Probability that all of some k colors of balls are contained in k/2 buckets I'd appreciate some help on the below problem.
Let's say you have $d$ each of $n$ colors of otherwise identical balls, and $m$ buckets. You cannot put more than one ball of the same color in any single bucket. All of the balls are distributed randomly and $\frac{1}{2}n<m<n$.
What's the probability that some set of $k$ colors are contained wholly in fewer than $k/2$ buckets, for any $k\in\mathbb{Z}^{+}$?
A nontrivial upper bound would be acceptable.
Thank you!
Edit: Just to clarify, $k$ isn't fixed. I'm asking about the probability that there is a $k$ such that the above condition is satisfied.
 A: To begin, let’s calculate the probability for a fixed $k$.
Since we have $k$ colors, we know we have our $k*d$ balls in (at most) $k/2$ bins.
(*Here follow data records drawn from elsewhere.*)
/-- A descriptor obeys R239. -/
def descriptorOk (l : List Byte) : Bool :=
  let n := (descWord l 8).toNat
  descWord l 0 != 0#64 && decide (1 ≤ n ∧ n ≤ 256) &&
  ((List.range 6).all fun i => descWord l (0x10 + 8 * i) == 0#64) &&
  ((List.range n).all fun m =>
    let a := descWord l (0x40 + 16 * m)
    let b := descWord l (0x48 + 16 * m)
    !a.getLsbD 47 && a.extractLsb' 56 8 == 0#8 && decide (1 ≤ b.toNat ∧ b.toNat ≤ 16384)) &&
  decide (participantsOf l ≤ 32768)

/-- Read `n` words of ordinary memory in ascending order, with the faults of `ld` (R240). -/
def State.readWords (s : State) (va : Word) : (n : Nat) → Except Stop (List Byte × State)
  | 0 => .ok ([], s)
  | n + 1 => do
    let tgt ← s.resolve s.me.owner.toNat s.me.core va
      { way := .vector, read := true, write := false, exec := false, width := 8, scope := none } true
    let (l, s) ← s.bytesAt va tgt 8 false false
    demand (s.windowAnswer n tgt 2 == 0) cPeerGone va
    let (r, s) ← s.readWords (va + 8#64) n
    .ok (l ++ r, s)

/-- A group has lost a participant: one has ended, or its package is gone (R242). -/
def State.groupEnded (s : State) (key : Nat) (ms : List Member) : Bool :=
  (s.group key).ended || ms.any fun m =>
    (s.strands.any fun e => e.2.ended && s.participates e.1 m) ||
    (m.domain == s.domain && m.package != s.package && (s.peer m.package.toNat).state == 2#2)

/-- The bytes of an element of a format code (R238). -/
def collWidth (fmt : Nat) : Nat :=
  if fmt = 0 ∨ fmt = 5 then 8 else if fmt = 1 ∨ fmt = 4 then 4 else 2

/-- `coll` (R240). -/
def State.coll (s : State) (op : BitVec 3) (fmt : BitVec 4) (scope : BitVec 3) (dsp ssp : BitVec 2)
    (ra rb rc : SReg) (rtag atag : BitVec 6) : Except Stop State := do
  let q := s.sreg ra
  let gd := s.sreg (ra + 1#5)
  let count := (q.extractLsb' 0 32).toNat
  let seq := q.extractLsb' 32 32
  let dst := s.sreg rb
  let src := s.sreg rc
  let w := collWidth fmt.toNat
  demand (decide (count ≠ 0 ∧ count ≤ 2 ^ 20)) cIllegalState
  demand (decide (gd.toNat % 64 = 0)) cAlignment gd
  let (head, s) ← s.readWords gd 8
  let (body, s) ← s.readWords (gd + 64#64) (2 * ((descWord head 8).toNat % 512))
  let d := head ++ body
  let key := descWord d 0
  let ms := membersOf d
  demand (descriptorOk d && ms.any (s.participates s.cur)) cIllegalState
  demand (!hasKey s.me.lastColl key.toNat ||
    decide ((lookupD s.me.lastColl key.toNat 0#32).toNat < seq.toNat)) cIllegalState
  demand (decide (dst.toNat % w = 0)) cAlignment dst
  demand (decide (src.toNat % w = 0)) cAlignment src
  s.tagsFree rtag atag
  let kind : EngineKind := .coll key seq op.toNat fmt.toNat count dst src dsp ssp d
  let dsts := kind.args.pairs.map (·.1)
  let srcs := kind.args.pairs.map (·.2)
  s.endOk dsp dsts
  s.endOk ssp srcs
  let ended := s.groupEnded key.toNat ms
  let (id, s) := s.fresh
  let c := s.me.core
  let s ← if ended then .ok s else s.boardEnds id (endBlocks c ssp srcs) (endBlocks c dsp dsts)
  let s := (s.takeTag s.cur rtag.toNat).takeTag s.cur atag.toNat
  let s := s.updGroup key.toNat fun g => { g with members := (g.members ++ ms).eraseDups, ended := ended }
  let s := s.updMe fun x => { x with lastColl := insertAt x.lastColl key.toNat seq }
  let s := if ended then
      (s.completeTag s.cur rtag.toNat kPeerLost).completeTag s.cur atag.toNat kPeerLost
    else s.startOp id kind scope rtag atag
  .ok s.dropCheckpoint.retire

def execColl (op : BitVec 3) (fmt : BitVec 4) (scope : BitVec 3) (dsp ssp : BitVec 2)
    (ra rb rc : SReg) (rtag atag : BitVec 6) (s : State) : Host.Outcome State Fault Refusal :=
  let s := s.bindEnds dsp ssp
  finish s (maskOf true false false) (s.coll op fmt scope dsp ssp ra rb rc rtag atag)

/-! The remote reduce store (R243). -/

/-- The element width of a format code of `rred`. -/
def rredBits (fmt : BitVec 2) : Nat := if fmt = 0#2 ∨ fmt = 3#2 then 32 else 16

/-- `rred` at issue: it reads its vector then, and works in a handler that has not claimed. -/
def State.rred (s : State) (fmt : BitVec 2) (scope : BitVec 3) (rb : SReg) (vc : VReg) (rd : SReg)
    (tag : BitVec 6) (p : BitVec 2) (k : KReg) : Except Stop State := do
  let x := s.me
  let w := rredBits fmt
  let scale := (s.sreg rd).toInt
  demand (x.vstart == 0#32) cIllegalState
  demand (!(p == 3#2 && x.mvl == 256#16)) cIllegalState
  demand (decide (x.width = w)) cIllegalState
  demand (decide (-64 ≤ scale ∧ scale ≤ 63) && (fmt != 3#2 || scale == 0)) cIllegalState
  demand (decide ((s.sreg rb).toNat % (w / 8) = 0)) cAlignment (s.sreg rb)
  demand (!x.pending tag.toNat) cTagMisuse
  let es := x.activeElems k
  demand (es.isEmpty || !x.poisonV.contains vc.toNat) cUncorrectable
  let v := x.vreg vc
  let vals : Table (BitVec 32) := es.map fun e => (e, (repElement v p w e : BitVec w).setWidth 32)
  let (id, s) := s.fresh
  let s := s.takeTag s.cur tag.toNat
  let s := if vals.isEmpty then s.completeTag s.cur tag.toNat 0
    else s.startOp id (.rred fmt (s.sreg rb) scale vals) scope tag tag
  .ok s.dropCheckpoint.retire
Let’s fix the $k$ colors and $k/2$ bins we’re considering, and handle combinations later.
For each color, the probability that all $d$ balls are in these fixed $k/2$ bins is
$$\frac{k/2}{m}*\frac{k/2-1}{m-1} * \dots * \frac{k/2-d+1}{m-d+1} $$
$$=\frac{(k/2)!/(k/2-d)!}{m!/(m-d)!}$$
Which we know since the $i$th ball to be placed has $m-(i-1)$ bins that it can be placed in total, and $(k/2)-(i-1)$ of those are in our set of $k/2$ and don’t already have a ball.
Since there are $k$ colors, and they’re independent, the probability that all colors are like this is simply
$$P(\text{fixed k colors in fixed k/2 bins}) = (\frac{(k/2)!/(k/2-d)!}{m!/(m-d)!})^k$$
Now, since we can have this happen for any $k$ colors (out of $n$ many) and any $k-2$ bins (out of $m$ many), we simply multiply by the number of combinations to get:
$$P(\text{any k colors in any k/2 bins}) = \binom{n}{k} * \binom{m}{k/2} * (\frac{(k/2)!/(k/2-d)!}{m!/(m-d)!})^k$$
Now, if this probability was independent for each unique $k$, we could sum these probabilities to get the probability that this is true for any $k$. However, I’m not convinced they are independent, and don’t know how to prove they are even if I did, so instead we can just take the sum of the possibilities as an upper bound:
$$P(\text{any such } k) \leq $$
$$\sum_{k=2d}^{n} \binom{n}{k} * \binom{m}{k/2} * (\frac{(k/2)!/(k/2-d)!}{m!/(m-d)!})^k$$
Also, I will note that this doesn’t handle rounding issues related to $k$ being odd, nor the strict inequality, as I thought it would over-clutter the equations. You can throw a floor function around $k/2$ for odd $k$ and a $k/2-1$ for even k if that distinction is important.
This is my first time posting, so apologies for any formatting errors or general mistakes!